Весь, до мелочей, вспомнился тот обед с Оэлун. И так явственно, что на мгновение даже показалось: не было ни рыжего Есугея, ни пустой, тягостной, никому не нужной жизни в эти годы, что все это лишь померещилось, вот обернется и увидит пару усталых быков, крытую повозку с перьями травы, приставшей к ободам колес, белый дым огня, за ним – Оэлун, раскладывающую еду на разостланной коже. И он невольно обернулся. Под кустами спали нукеры. Они так устали, что даже не сбросили обувь, не сняли тесных куяков. Он подошел к ним, ослабил ремни доспехов, стянул гутулы. Ни один не проснулся. Эх, воины! Наверное, таким же, как эти парни, был в ту пору и он. Подумать только – развел огонь, расселся, будто в своем курене! Сейчас бы этого не сделал. И рыжего Есугея так просто не отпустил бы. Надо было забрать у него коня. Пешком он не скоро бы добрался до своих. Они с Оэлун могли бы уйти. Не хватило храбрости, ума или еще чего-то, упустил одно мгновение и наказан на всю жизнь.

Он посмотрел на коротко остриженных, как и полагается незнатным, нукеров, по-детски посвистывающих носами, и подумал, что у него могли быть такие вот сыновья.
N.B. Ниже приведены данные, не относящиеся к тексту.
-- ==== Sys2Proof/Laws/Staging.lean ====
section
/-! SUPPORT. Staging memory: what reading gives after writing or discarding, and that every operation
keeps the canonical form. -/

namespace Sys2Proof.Machine

/-- Below the first listed address, everything reads as a fill block. -/
theorem stagingRead_below (m : List (Nat × Block)) (a : Nat)
    (h : m.all (fun e => decide (a < e.1)) = true) : stagingRead m a = fillBlock := by
  induction m with
  | nil => rfl
  | cons e m ih =>
    obtain ⟨k, v⟩ := e
    simp only [List.all_cons, Bool.and_eq_true, decide_eq_true_eq] at h
    have : k ≠ a := by omega
    simp [stagingRead, this, ih h.2]

theorem stagingWf_cons (k : Nat) (v : Block) (m : List (Nat × Block)) :
    stagingWf ((k, v) :: m) = true ↔
      v ≠ fillBlock ∧ m.all (fun e => decide (k < e.1)) = true ∧ stagingWf m = true := by
  simp [stagingWf, and_assoc]

/-- The addresses after a write: those listed before, and the one written. -/
theorem stagingWrite_all (m : List (Nat × Block)) (a : Nat) (b : Block) (k : Nat)
    (h : m.all (fun e => decide (k < e.1)) = true) (hk : k < a) :
    (stagingWrite m a b).all (fun e => decide (k < e.1)) = true := by
  induction m with
  | nil => unfold stagingWrite; split <;> simp [hk]
  | cons e m ih =>
    obtain ⟨j, v⟩ := e
    have h' := h
    rw [List.all_cons, Bool.and_eq_true] at h'
    unfold stagingWrite
    split_ifs
    · exact h
    · rw [List.all_cons, h]; simpa using hk
    · exact h'.2
    · rw [List.all_cons, h'.2]; simpa using hk
    · rw [List.all_cons, ih h'.2, h'.1]; rfl

/-- A write keeps the canonical form. -/
theorem stagingWf_write (m : List (Nat × Block)) (a : Nat) (b : Block) (h : stagingWf m = true) :
    stagingWf (stagingWrite m a b) = true := by
  induction m with
  | nil => unfold stagingWrite; split <;> simp_all [stagingWf]
  | cons e m ih =>
    obtain ⟨k, v⟩ := e
    obtain ⟨hv, hk, hm⟩ := (stagingWf_cons k v m).1 h
    unfold stagingWrite
    split_ifs with h1 h2 h3 h4
    · exact h
    · refine (stagingWf_cons _ _ _).2 ⟨h2, ?_, h⟩
      simp only [List.all_cons, Bool.and_eq_true, decide_eq_true_eq]
      refine ⟨h1, ?_⟩
      rw [List.all_eq_true] at hk ⊢
      intro x hx
      have := hk x hx
      simp only [decide_eq_true_eq] at this ⊢
      omega
    · exact hm
    · subst h3; exact (stagingWf_cons _ _ _).2 ⟨h4, hk, hm⟩
    · exact (stagingWf_cons _ _ _).2 ⟨hv, stagingWrite_all m a b k hk (by omega), ih hm⟩

/-- A read after a write gives the block written at its address, and elsewhere what was there. -/
theorem stagingRead_write (m : List (Nat × Block)) (a c : Nat) (b : Block)
    (h : stagingWf m = true) :
    stagingRead (stagingWrite m a b) c = if c = a then b else stagingRead m c := by
  induction m with
  | nil =>
    by_cases hc : c = a <;> by_cases hb : b = fillBlock <;>
      simp [stagingWrite, stagingRead, hc, hb, eq_comm]
    intro e; exact absurd e.symm hc
  | cons e m ih =>
    obtain ⟨k, v⟩ := e
    obtain ⟨-, hk, hm⟩ := (stagingWf_cons k v m).1 h
    have below : ∀ x, x < k → stagingRead ((k, v) :: m) x = fillBlock := by
      intro x hx
      refine stagingRead_below _ _ ?_
      simp only [List.all_cons, Bool.and_eq_true, decide_eq_true_eq]
      refine ⟨hx, ?_⟩
      rw [List.all_eq_true] at hk ⊢
      intro y hy
      have := hk y hy
      simp only [decide_eq_true_eq] at this ⊢
      omega
    by_cases h1 : a < k
    · by_cases hb : b = fillBlock <;> by_cases hc : c = a
      · simp [stagingWrite, h1, hb, hc, below a h1]
      · simp [stagingWrite, h1, hb, hc]
      · simp [stagingWrite, h1, hb, hc, stagingRead]
      · have : ¬ a = c := fun e => hc e.symm
        simp [stagingWrite, h1, hb, hc, stagingRead, this]
    · by_cases h2 : k = a
      · subst h2
        by_cases hb : b = fillBlock <;> by_cases hc : c = k
        · subst hc; simp [stagingWrite, hb, stagingRead_below m c hk]
        · have : ¬ k = c := fun e => hc e.symm
          simp [stagingWrite, hb, hc, stagingRead, this]
        · simp [stagingWrite, hb, hc, stagingRead]
        · have : ¬ k = c := fun e => hc e.symm
          simp [stagingWrite, hb, hc, stagingRead, this]
      · by_cases h3 : k = c
        · subst h3; simp [stagingWrite, h1, h2, stagingRead]
        · simp [stagingWrite, h1, h2, stagingRead, h3, ih hm]

theorem stagingWf_writeRun (l : List Block) : ∀ (m : List (Nat × Block)) (a : Nat),
    stagingWf m = true → stagingWf (stagingWriteRun m a l) = true := by
  induction l with
  | nil => intro m a h; exact h
  | cons b l ih => intro m a h; exact ih _ _ (stagingWf_write m a b h)

/-- A read after a run of writes. -/
theorem stagingRead_writeRun (l : List Block) : ∀ (m : List (Nat × Block)) (a c : Nat),
    stagingWf m = true → stagingRead (stagingWriteRun m a l) c =
      if h : a ≤ c ∧ c < a + l.length then l[c - a]'(by omega) else stagingRead m c := by
  induction l with
  | nil =>
    intro m a c h
    have : ¬ (a ≤ c ∧ c < a + ([] : List Block).length) := by simp
    rw [dif_neg this]; rfl
  | cons b l ih =>
    intro m a c h
    rw [stagingWriteRun, ih _ _ _ (stagingWf_write m a b h), stagingRead_write m a c b h]
    by_cases hc : c = a
    · subst hc
      simp
    · by_cases h1 : a + 1 ≤ c ∧ c < a + 1 + l.length
      · have h2 : a ≤ c ∧ c < a + (b :: l).length := by simp; omega
        rw [dif_pos h1, dif_pos h2]
        obtain ⟨k, hk⟩ : ∃ k, c - a = k + 1 := ⟨c - a - 1, by omega⟩
        have hk' : c - (a + 1) = k := by omega
        simp [hk, hk']
      · have h2 : ¬ (a ≤ c ∧ c < a + (b :: l).length) := by simp; omega
        rw [dif_neg h1, dif_neg h2, if_neg hc]

/-- Discarding keeps the canonical form. -/
theorem stagingWf_discard (m : List (Nat × Block)) (a n : Nat) (h : stagingWf m = true) :
    stagingWf (stagingDiscard m a n) = true := by
  induction m with
  | nil => rfl
  | cons e m ih =>
    obtain ⟨k, v⟩ := e
    obtain ⟨hv, hk, hm⟩ := (stagingWf_cons k v m).1 h
    unfold stagingDiscard at ih ⊢
    rw [List.filter_cons]
    split_ifs
    · refine (stagingWf_cons _ _ _).2 ⟨hv, ?_, ih hm⟩
      rw [List.all_eq_true] at hk ⊢
      intro x hx
      exact hk x (List.mem_of_mem_filter hx)
    · exact ih hm

/-- A discarded address reads as a fill block; every other one as before. -/
theorem stagingRead_discard (m : List (Nat × Block)) (a n c : Nat) :
    stagingRead (stagingDiscard m a n) c =
      if a ≤ c ∧ c < a + n then fillBlock else stagingRead m c := by
  induction m with
  | nil => simp [stagingDiscard, stagingRead]
  | cons e m ih =>
    obtain ⟨k, v⟩ := e
    unfold stagingDiscard at ih ⊢
    rw [List.filter_cons]
    by_cases hk : k = c
    · subst hk
      by_cases h : a ≤ k ∧ k < a + n
      · have : ¬ (k < a ∨ a + n ≤ k) := by omega
        simp [this, ih, h]
      · have : k < a ∨ a + n ≤ k := by omega
        simp [this, h, stagingRead]
    · by_cases h : k < a ∨ a + n ≤ k
      · simp [h, stagingRead, hk, ih]
      · simp [h, stagingRead, hk, ih]

theorem stagingWf_place (l : List SectorAnswer) : ∀ (m : List (Nat × Block)) (a : Nat),
    stagingWf m = true → stagingWf (placeSectors m a l) = true := by
  induction l with
  | nil => intro m a h; exact h
  | cons x l ih =>
    intro m a h
    cases x with
    | good b => exact ih _ _ (stagingWf_write m a b h)
    | blank => exact ih _ _ h
    | unreadable => exact ih _ _ h

theorem stagingWf_empty : stagingWf [] = true := rfl

end Sys2Proof.Machine
end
В эту дальнюю и трудную дорогу он взял бы с собой своих ребят. А там, в курене меркитов, их ждала бы, тревожась, маленькая женщина – Оэлун.

А теперь спешить некуда и незачем. Так же беспечно, как эти парни, он может сейчас растянуться на траве, заснуть, не боясь попасть в руки тайчиутов. Но он не сделает этого. Не ради себя, ради нукеров. Их ждут отцы, матери, невесты. И они еще не знают, как опасно быть человеку беспечным. А может быть, и знают, но надеются на него. В такие годы легче верить в других, чем в себя. Но им бы следовало помнить, что счастливый приносит радость, а несчастный – горе. Зря они верят в него.

Чиледу поднялся на возвышенность, огляделся и, ничего не увидев, лег прямо на землю. Пусть парни поспят, а он побудет здесь, покараулит, потом, когда они отдохнут, выспится и сам. Так будет лучше. С тех пор как потерял Оэлун, он никому радости не принес, а горя – сколько хочешь. Года четыре назад привел в юрту жену. Она готовила ему пищу, шила одежду, была заботливой и доброй, но всегда оставалась для него чужой, лишней. Она хорошо понимала это, мучилась, сердилась, ее покорность и тихая доброта медленно сменилась злостью, раздражительностью, добросердечный человек на его глазах становился вредным, неуживчивым. Кончилось это тем, что однажды ночью она заседлала его коня и уехала из куреня неизвестно куда. Он слышал, как она собралась и поехала, но не поднялся, не побежал догонять.

Тайр-Усуна ее побег развеселил до смеха. «Чем же ты прогневил духов, Чиледу? Одну жену отобрали, другая ушла. Ты что, не мужчина?»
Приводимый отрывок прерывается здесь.